Agree about pof not being great either.

cerealkillah · 05/09/2020 08:20

It's so interesting about needing a break from OLD. I publicly "divorced" myself from OLD on Facebook last weekend. The responses I got from friends were interesting. Some of them had had success and urged me to continue. But I have just had enough of the highs and lows of it. It's not worth it.
A very old friend contacted me following on from my post. He has tried and failed at it too. We have agreed to meet up soon, we have not seen each other for many years. And he's now messaging me on a daily basis. I've no idea what to make of that, but it's nice getting messages from someone I actually know!

cerealkillah · 05/09/2020 08:23

@Clovertoast I spent 9 months with someone who had younger kids (mine are teens). I did meet his friends and family but he never told his kids about me. I absolutely felt like I was there to fill the loneliness gap. I realised I'd always come second best to them. He would always tell me how beautiful his daughter was. He never told me I was beautiful. He ended the relationship, and I'm glad he did. It couldn't continue as it was making me so anxious.

Ruralbliss · 05/09/2020 08:52

Tinder appears to have gone mad.

I have woken up to loads of 'matches' I definitely didn't (& wouldn't have ever even if they were the last men on the planet) swipe right on.

Now they're all messaging me.

Do I just quickly unmatch and leave them thinking 'Wtf?' or politely message to say 'Tinder must be broken because you are deffo not my type'

I think the latter.

Bloody weird. About 8 alleged matches. Never seen any of them before. I swipe right on so few men it's not hard to remember!

Notcoolmum · 05/09/2020 09:21

I can understand wanting to keep young children separate.
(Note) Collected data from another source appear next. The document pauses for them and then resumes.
-- ==== Sys2Proof/Tests/Slice0.lean ====
section
/-! SUPPORT. Tests: ill-formed words and accesses, the decoding of words written out from spec/30_encoding.md R70 and
R73, single steps against the vectors of spec/95_test_vectors.md, and a concrete state meeting the hypotheses of every
statement that has some. -/

namespace Sys2Proof.Tests

open Sys2Proof.Machine

/-! ## Well-formedness: each check refuses an ill-formed term -/

/-- RSV not 0 (R71; V-F8's `WR CMD, 0x100`). -/
theorem test_wf_reserved : commandWordWf 0x0000000000000100#64 = false := by decide
/-- The top bit of RSV alone. -/
theorem test_wf_reserved_top : commandWordWf 0x8000000000000000#64 = false := by decide
/-- An unassigned opcode (R74; V-F8's 0x33). -/
theorem test_wf_unassigned : commandWordWf 0x0000000000000033#64 = false := by decide
/-- An assigned opcode with RSV 0 is accepted. -/
theorem test_wf_accepts : commandWordWf 0x000000000000005F#64 = true := by decide
/-- A 4-byte access (R52). -/
theorem test_wf_access_size : hostAccessWf 0x1000 0x1008 4 = false := by decide
/-- A misaligned offset (R52). -/
theorem test_wf_access_alignment : hostAccessWf 0x1000 0x100C 8 = false := by decide
/-- Above and below the 256 bytes (R51). -/
theorem test_wf_access_window : hostAccessWf 0x1000 0x1100 8 = false ∧ hostAccessWf 0x1000 0xFF8 8 = false := by decide
/-- The last aligned offset is inside. -/
theorem test_wf_access_accepts : hostAccessWf 0x1000 0x10F8 8 = true := by decide
/-- MAX_WORDS above floor((2^64 - 1)/240), or SEGMENT_LEN 0 (R7). -/
theorem test_wf_config : Config.wf ⟨1, 76861433640456466, 0, []⟩ = false ∧ Config.wf ⟨0, 1, 0, []⟩ = false ∧
    Config.wf ⟨1, 76861433640456465, 0, []⟩ = true := by decide

/-! ## Decoding: the word of every command, written out from R70 (RSV in bits 63:8, OPC in bits 7:0) and R73 -/

theorem test_decode_nop : decode 0x0000000000000000#64 = .ok .nop := by decide
theorem test_decode_codecMap : decode 0x0000000000000010#64 = .ok .codecMap := by decide
theorem test_decode_storeGet : decode 0x0000000000000011#64 = .ok .storeGet := by decide
theorem test_decode_scrFill : decode 0x0000000000000012#64 = .ok .scrFill := by decide
theorem test_decode_scrGet : decode 0x0000000000000013#64 = .ok .scrGet := by decide
theorem test_decode_scrSetOn : decode 0x0000000000000014#64 = .ok .scrSetOn := by decide
theorem test_decode_scrSetOff : decode 0x0000000000000015#64 = .ok .scrSetOff := by decide
theorem test_decode_scrReadWord : decode 0x0000000000000016#64 = .ok .scrReadWord := by decide
theorem test_decode_scrWriteWord : decode 0x0000000000000017#64 = .ok .scrWriteWord := by decide
theorem test_decode_wheelNew : decode 0x0000000000000020#64 = .ok .wheelNew := by decide
theorem test_decode_wheelNext : decode 0x0000000000000021#64 = .ok .wheelNext := by decide
theorem test_decode_iterStart : decode 0x0000000000000030#64 = .ok .iterStart := by decide
theorem test_decode_iterSeek : decode 0x0000000000000031#64 = .ok .iterSeek := by decide
theorem test_decode_iterNext : decode 0x0000000000000032#64 = .ok .iterNext := by decide
theorem test_decode_buildLimit : decode 0x0000000000000040#64 = .ok .buildLimit := by decide
theorem test_decode_buildNprimes : decode 0x0000000000000041#64 = .ok .buildNprimes := by decide
theorem test_decode_qLimit : decode 0x0000000000000050#64 = .ok .qLimit := by decide
theorem test_decode_qNumPrimes : decode 0x0000000000000051#64 = .ok .qNumPrimes := by decide
theorem test_decode_isPrime : decode 0x0000000000000052#64 = .ok .isPrime := by decide
theorem test_decode_nthPrime : decode 0x0000000000000053#64 = .ok .nthPrime := by decide
theorem test_decode_rankFind : decode 0x0000000000000054#64 = .ok .rankFind := by decide
theorem test_decode_storeWord : decode 0x0000000000000055#64 = .ok .storeWord := by decide
theorem test_decode_clear : decode 0x000000000000005F#64 = .ok .clear := by decide
theorem test_decode_reserved : decode 0x0000000100000010#64 = .error .reservedBits := by decide
theorem test_decode_unassigned : decode 0x0000000000000033#64 = .error .unassignedOpcode := by decide
theorem test_decode_family_above : decode 0x0000000000000060#64 = .error .unassignedOpcode := by decide
/-- From the byte view, byte 0 first (R54 (b), R76). -/
theorem test_decode_bytes : decodeBytes [0x5F, 0, 0, 0, 0, 0, 0, 0, 0x40] = .ok (.clear, [0x40]) := by decide
theorem test_decode_bytes_order : decodeBytes [0, 0, 0, 0, 0, 0, 0, 0x5F] = .error .reservedBits := by decide
theorem test_decode_bytes_short : decodeBytes [0x5F, 0, 0, 0, 0, 0, 0] = .error .truncated := by decide
theorem test_table_word : decodeTableWord 64 0x52 = some .isPrime ∧ decodeTableWord 8 0x152 = some .isPrime ∧
    decodeTableWord 64 0x152 = none ∧ decodeTableWord 64 0xFF = none := by decide

/-! ## Small states -/

/-- A state right after reset, with `SEGMENT_LEN = 2` and `MAX_WORDS = 4096` (the vectors' engine), a scratch of zeros
and every gated register 0. -/
def blank : State :=
  { State.afterReset ⟨2, 4096, 0x1000, []⟩ 0 .done [] with
    scr := [0, 0], ntrack := 0, wnum := 0, widx := 0, itph := 0, itw := 0, itcur := 0 }

/-- As `BUILD_LIMIT 1000` leaves it (V-B2). -/
def built : State :=
  { blank with
    ready := true
    limit := 1200
    nwords := 5
    store := [0xF93DDBB67EEFDFFE, 0x9EEDA6EAF31E4FD5, 0xA559DD3BD3D30CE6, 0x56A61E78BD92676A, 0x554C2ADE2DADE356]
    pfx := [49, 89, 125, 159, 193] }

/-- The state that command `i` with latched operands `a`, `b` leaves. -/
def after (i : Instr) (a b : Word) (s : State) : State := stateOr s (exec i { s with larg0 := a, larg1 := b })

/-- A result as the vectors write it: (RES0, RES1, RV, ERR). -/
def result (s : State) : Nat × Nat × Bool × Err := (s.res0.toNat, s.res1.toNat, s.rv, s.err)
But I don't understand why this would extend to friends and family @Clovertoast Have you spoken to him about it? Are you ok each other's socials? It's been about 14 months for me. We went FB official (!) at about 10 months (I knew he wanted to and one day I wanted to as well). I've met a parent, DC and his ex. But not his friends. Have spoken to his bestie in the phone whilst drunk once! He's met my DC, family and friends.

Did people know who he was on holiday with. Did either of you share photos?